Today's announcement by Lloyds that staff and products within the merged pension and investment branch will be branded as Scottish Widows underlines the company's confidence in and commitment to Scotland, John Swinney said today.

The Cabinet Secretary for Finance and Sustainable Growth expressed disappointment at the 50 redundancies planned for Scotland as part of a total of 300 job losses across the UK.

He was speaking following Lloyds' announcement that as part of the reorganisation of Lloyds Banking Group, the pensions and investment arms of Scottish Widows and Clerical and Medical would be merged.

Mr Swinney said:

"While any redundancies are disappointing, particularly in these current economic times, overall, today's news is positive for Scotland. Lloyds has assured me everything possible will be done to avoid compulsory redundancies and any staff losing their jobs will receive help and support.
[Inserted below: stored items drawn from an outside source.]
-- ==== Sys2Proof/Machine/Paging.lean ====
section
/-! DEFINITION. Sheets and their places: contents of sheet slots and far slots, victims, evictions and the page-ins that wait for a slot (R402 to R406). -/
namespace Sys2Proof.Machine

/-! ## Sheet contents -/

/-- Parity takes the difference of bytes that change outside a store (R421). -/
def Block.fixParity (b : Block) (cells : List Host.Cell) : Block :=
  { b with mem := cells.foldl (fun (m : Mem) c =>
      match b.paritySector c.1 with
      | some q => m.write (q + c.1 % 64) (m.read (q + c.1 % 64) ^^^ c.2)
      | none => m) b.mem }

/-- A sheet slot is written with zeros (R398). -/
def Block.clearSlot (b : Block) (row slot : Nat) : Block :=
  let mine (a : Nat) : Bool := b.vat.inSlot row slot a
  let old := b.mem.filter (fun c => mine c.1)
  let granules : List Nat := match b.vat.row row with | some r => (List.range 4096).map (fun i => r.phys slot (512 * i)) | none => []
  let poison := if b.poison.isEmpty then [] else granules.foldl (fun l a => poisonDel l a 512) b.poison
  ({ b with mem := b.mem.filter (fun c => !mine c.1), poison := poison } : Block).fixParity old

/-- The bytes of a sheet slot that are not zero, by offset. -/
def Block.slotCells (b : Block) (row slot : Nat) : List (Nat × Byte) :=
  b.mem.filterMap (fun c => match b.vat.slotOf c.1 with
    | some (r, j, off) => if r = row ∧ j = slot then some (off, c.2) else none
    | none => none)

/-- Cells written into a sheet slot, parity kept. -/
def Block.putSlot (b : Block) (row slot : Nat) (cells : List (Nat × Byte)) : Block :=
  match b.vat.row row with
  | some r =>
    let new : List Host.Cell := cells.map (fun c => (r.phys slot c.1, c.2))
    let diff : List Host.Cell := new.map (fun c => (c.1, c.2 ^^^ b.mem.read c.1))
    ({ b with mem := new.foldl (fun (m : Mem) c => m.write c.1 c.2) b.mem } : Block).fixParity diff
  | none => b

/-- The bytes of a far slot that are not zero, by offset. -/
def Block.farCells (b : Block) (dev slot : Nat) : List (Nat × Byte) :=
  let lo := b.physFar dev slot 0
  (b.mem.filter (fun c => decide (lo ≤ c.1 ∧ c.1 < lo + sheetBytes))).map (fun c => (c.1 - lo, c.2))

def Block.clearFar (b : Block) (dev slot : Nat) : Block := { b with mem := b.mem.clear (b.physFar dev slot 0) sheetBytes }

/-! ## Far slots (R402, R404) -/

def Vat.farSlotsUsed (v : Vat) (dev : Nat) : List Nat :=
  v.sheets.flatMap (fun s =>
    (match s.place with | .far d x => if d = dev then [x] else [] | _ => []) ++
    (match s.farCopy with | some d => if d.1 = dev then [d.2] else [] | none => []) ++
    (match s.evict with | some e => if e.dev = dev then [e.slot] else [] | none => []))

/-- A free far slot, round-robin over the devices in service; the lowest slot of the device. -/
def Vat.takeFar (v : Vat) : Option (Nat × Nat) :=
  let n := v.devs.length
  (List.range n).findSome? (fun i =>
    let d := (v.nextDev + i) % n
    match v.devs[d]? with
    | some x => if x.inService then
        ((List.range x.sheets).find? (fun j => !(v.farSlotsUsed d).contains j)).map (fun j => (d, j)) else none
    | none => none)

/-- Sheets of far tier that a tenant's quota allows. -/
def Block.farQuota (b : Block) (t : Nat) : Nat := (b.tenant t).quotaFar * 8192

/-! ## Slots of stack memory -/

/-- The kind of zone row that holds a class. -/
def kindOf (placed field : Nat) (spread : Bool) : RowKind :=
  if placed = 2 ∨ spread = true then .spread else if placed = 6 then .parity else .near field

/-- Takes one free sheet of stack memory: of the preferred field first, then of the others (R397). -/
def Block.takeSheet (b : Block) (kind : RowKind) : Option (Block × Nat × Nat) :=
  if b.hbmFree = 0 then none
  else
    match kind with
    | .near f => (fieldsFrom f).findSome? (fun g => b.takeSlot (.near g))
    | _ => b.takeSlot kind

/-! ## Victims and evictions (R403, R404, R406) -/

/-- A sheet has an access in flight: an Eave holds a read of it (R403). -/
def Block.sheetBusy (b : Block) (row slot : Nat) : Bool :=
  b.eaves.any (fun e => e.reads.any (fun r => b.vat.inSlot row slot r.addr))

/-- A pending prefetch range covers a sheet. -/
def Vat.hinted (v : Vat) (s : Sheet) : Bool :=
  v.ranges.any (fun r => decide (r.tenant = s.tenant ∧ r.base / sheetBytes ≤ s.num ∧ s.num < r.base / sheetBytes + r.len))

/-- The sheet may be evicted from rows of a kind now (R403, R404). -/
def Block.victimOk (b : Block) (kind : RowKind) (s : Sheet) : Bool :=
  match s.place with
  | .stack r j => !s.spar && s.paging.isNone && s.evict.isNone && (b.vat.row r).any (fun x => decide (x.kind = kind)) && !b.sheetBusy r j &&
      (s.farCopy.isSome || (decide (b.vat.useFar s.tenant < b.farQuota s.tenant) && b.vat.takeFar.isSome))
  | _ => false

/-- Order of victims (R403): FAR class, no pending hint, earliest last use, lowest address. -/
def Block.victimKey (b : Block) (s : Sheet) : List Nat :=
  let far := (b.vat.findObj s.tenant (s.num * sheetBytes)).any (fun o => decide (o.cls = 5))
  let pa := match s.place with | .stack r j => (b.vat.row r).elim 0 (fun x => x.phys j 0) | _ => 0
  [b2n (!far), b2n (b.vat.hinted s), s.lastUse, pa]

/-- Lexicographic order of keys. -/
def keyLe : List Nat → List Nat → Bool
  | [], _ => true
  | _, [] => false
  | x :: xs, y :: ys => if x < y then true else if y < x then false else keyLe xs ys

def Block.victim (b : Block) (kind : RowKind) (own : Option Nat) : Option Sheet :=
  let ok := b.vat.sheets.filter (fun s => b.victimOk kind s && (match own with | some t => decide (s.tenant = t) | none => true))
  (sortBy (fun x y => keyLe (b.victimKey x) (b.victimKey y)) ok).head?

/-- The order of a sheet's pages in a page-in: the one an access needs first (R402). -/
def pageOrder (first : Nat) : List Nat := (List.range 512).map (fun i => (first + i) % 512)

/-- The next far read of a page-in goes out. -/
def Paging.send (p : Paging) (now : Nat) : Paging :=
  match (pageOrder p.first).find? (fun i => !p.arrived.contains i && !p.got.contains i && !(p.out.any (fun o => o.1 = i))) with
  | some i => { p with out := p.out ++ [(i, now)] }
  | none => p

/-- The port of a far-tier device. -/
def Vat.portOf (v : Vat) (dev : Nat) : Nat := (v.devs[dev]?.map (fun d => d.port)).getD 0

/-- Sheets in flight on a far-tier port (R402): page-ins that have their slot, and evictions that are being written. -/
def Vat.inFlight (v : Vat) (port : Nat) : Nat :=
  v.sheets.countP (fun s =>
    (s.paging.any (fun p => p.dst.isSome) && (match s.place with | .far d _ => decide (v.portOf d = port) | _ => false)) ||
    s.evict.any (fun e => !e.clean && decide (v.portOf e.dev = port)))

/-- A page-in has its slot, and its reads begin. -/
def Block.startPaging (b : Block) (t num : Nat) (d : Nat × Nat) : Block :=
  (b.clearSlot d.1 d.2).modSheet t num (fun x => { x with dirty := false, paging := x.paging.map (fun p => ({ p with dst := some d } : Paging).send b.now) })

/-- A page-in of a sheet waits for its slot. -/
def Sheet.waits (s : Sheet) : Bool := s.paging.any (fun p => p.dst.isNone)

/-- The kind of row that a sheet is placed in. -/
def Vat.kindAt (v : Vat) (s : Sheet) : Option RowKind := (v.findObj s.tenant (s.num * sheetBytes)).map (fun o => kindOf o.placed o.field o.spread)

/-- A waiting page-in may have a slot now: its port carries fewer than 64 sheets (R402), and a prefetch leaves its tenant within quota_hbm (R140, R403). -/
def Block.mayStart (b : Block) (s : Sheet) : Bool :=
  match s.place, s.paging with
  | .far d _, some p => p.dst.isNone && decide (b.vat.inFlight (b.vat.portOf d) < 64) &&
      (!p.prefetch || decide (b.vat.useHbm s.tenant < (b.tenant s.tenant).quotaHbm))
  | _, _ => false

/-- Evictions in progress in rows of a kind, and page-ins that wait for a slot of the kind. -/
def Vat.evictsOf (v : Vat) (kind : RowKind) : Nat :=
  v.sheets.countP (fun s => s.evict.isSome && (match s.place with | .stack r _ => (v.row r).any (fun x => decide (x.kind = kind)) | _ => false))
def Vat.waitsOf (v : Vat) (kind : RowKind) : Nat := v.sheets.countP (fun s => s.waits && decide (v.kindAt s = some kind))

/-- An eviction begins (R404): into the far copy's slot where one is held, else into a new one. An unchanged sheet whose copy is held is not written again. -/
def Block.beginEvict (b : Block) (v : Sheet) : Block :=
  match (match v.farCopy with | some d => some d | none => b.vat.takeFar) with
  | some d =>
    let clean := v.farCopy.isSome && !v.dirty
    if !clean && decide (64 ≤ b.vat.inFlight (b.vat.portOf d.1)) then b
    else
      let b1 : Block := if v.farCopy.isSome then b else { b with vat := { b.vat with nextDev := (d.1 + 1) % b.vat.devs.length } }
      b1.modSheet v.tenant v.num (fun x => { x with farCopy := none, evict := some { dev := d.1, slot := d.2, since := b.now, removed := false, clean := clean } })
  | none => b

/-- A waiting page-in gets its slot (R403): a free one of its field; else one resident sheet is evicted first, the tenant's own when it is at its quota and has a victim; where no sheet is a victim, a free slot of another field. -/
def Block.findRoom (b : Block) (t num : Nat) (kind : RowKind) : Block :=
  if !(b.vat.sheet t num).any b.mayStart then b
  else
    match (if b.hbmFree = 0 then none else b.takeSlot kind) with
    | some x => x.1.startPaging t num x.2
    | none =>
      if b.vat.waitsOf kind ≤ b.vat.evictsOf kind then b
      else
        let own := if (b.tenant t).quotaHbm ≤ b.vat.useHbm t then b.victim kind (some t) else none
        match (match own with | some v => some v | none => b.victim kind none) with
        | some v => b.beginEvict v
        | none => (match b.takeSheet kind with | some x => x.1.startPaging t num x.2 | none => b)

/-- The order of waiting page-ins: demands before prefetches (R408), the tenants' priority ceilings from the highest, then age (R393). -/
def Block.waitKey (b : Block) (s : Sheet) : List Nat :=
  match s.paging with
  | some p => [b2n p.prefetch, 7 - (b.tenant s.tenant).prioMax, p.since]
  | none => []

/-- The waiting page-ins have the slots that there are, in their order. -/
def Block.serveWaits (b : Block) : Block :=
  (sortBy (fun x y => keyLe (b.waitKey x) (b.waitKey y)) (b.vat.sheets.filter Sheet.waits)).foldl (fun (x : Block) s =>
    match b.vat.kindAt s with
    | some k => x.findRoom s.tenant s.num k
    | none => x) b

/-- The eviction of a sheet is cancelled before its translations are removed (R406): what is written far is discarded, a copy that still stands stays, and another victim is chosen. -/
def Block.cancelEvict (b : Block) (t num : Nat) : Block :=
  match b.vat.sheet t num with
  | some s =>
    (match s.evict with
    | some e =>
      if e.removed then b
      else (b.modSheet t num (fun x => { x with evict := none, lastUse := 5 * b.now / 1024, farCopy := if e.clean then some (e.dev, e.slot) else none })).serveWaits
    | none => b)
  | none => b

/-- An evicted sheet leaves stack memory (R404): its bytes stand in the far slot, zeros for one never touched (R398), and its slot is free. -/
def Block.leaveStack (b : Block) (s : Sheet) (e : Evict) : Block :=
  match s.place with
  | .stack r j =>
    let lo := b.physFar e.dev e.slot 0
    let b1 : Block := if e.clean then b else
      let b0 := b.clearFar e.dev e.slot
      { b0 with mem := (if s.touched then b.slotCells r j else []).foldl (fun (m : Mem) c => m.write (lo + c.1) c.2) b0.mem }
    (b1.modSheet s.tenant s.num (fun x => { x with place := .far e.dev e.slot, evict := none, farCopy := none, dirty := false, touched := true })).bump Map.vatPageoutCnt 1
  | _ => b

/-- The translations of the victims chosen 32 CK_CTL cycles ago are removed (R400, R406); a sheet whose far copy stands leaves with them, and page-ins that wait are looked at again. -/
def Block.removeVictims (b : Block) : Block :=
  let due := b.vat.sheets.filter (fun s => s.evict.any (fun e => !e.removed && decide (32 ≤ b.ctlSince e.since)))
  if due.isEmpty && !b.vat.sheets.any Sheet.waits then b
  else
    (due.foldl (fun (x : Block) s =>
      let x1 := x.xlateDrop s.tenant s.num
      match s.evict with
      | some e => if e.clean then x1.leaveStack s e else x1.modSheet s.tenant s.num (fun y => { y with evict := some { e with removed := true } })
      | none => x1) b).serveWaits

end Sys2Proof.Machine
end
"The Scottish Government's primary concern throughout the merger of HBOS and Lloyds has been to promote and protect Scottish interests - including retaining jobs and HQ functions in Scotland, minimising job losses and sustaining Scotland's expertise and reliability in financial services.

"Therefore, today's announcement has aspects of encouragement for the Scottish financial services sector. It was based on clear market research which demonstrated public confidence and trust in the Scottish Widows brand identity. This indicates that the underlying strength of Scotland's reputation in financial services is much more powerful than recent setbacks. I therefore welcome the decision to act on the market research which reflects positively on the Scottish Widows group, and all this iconic brand represents."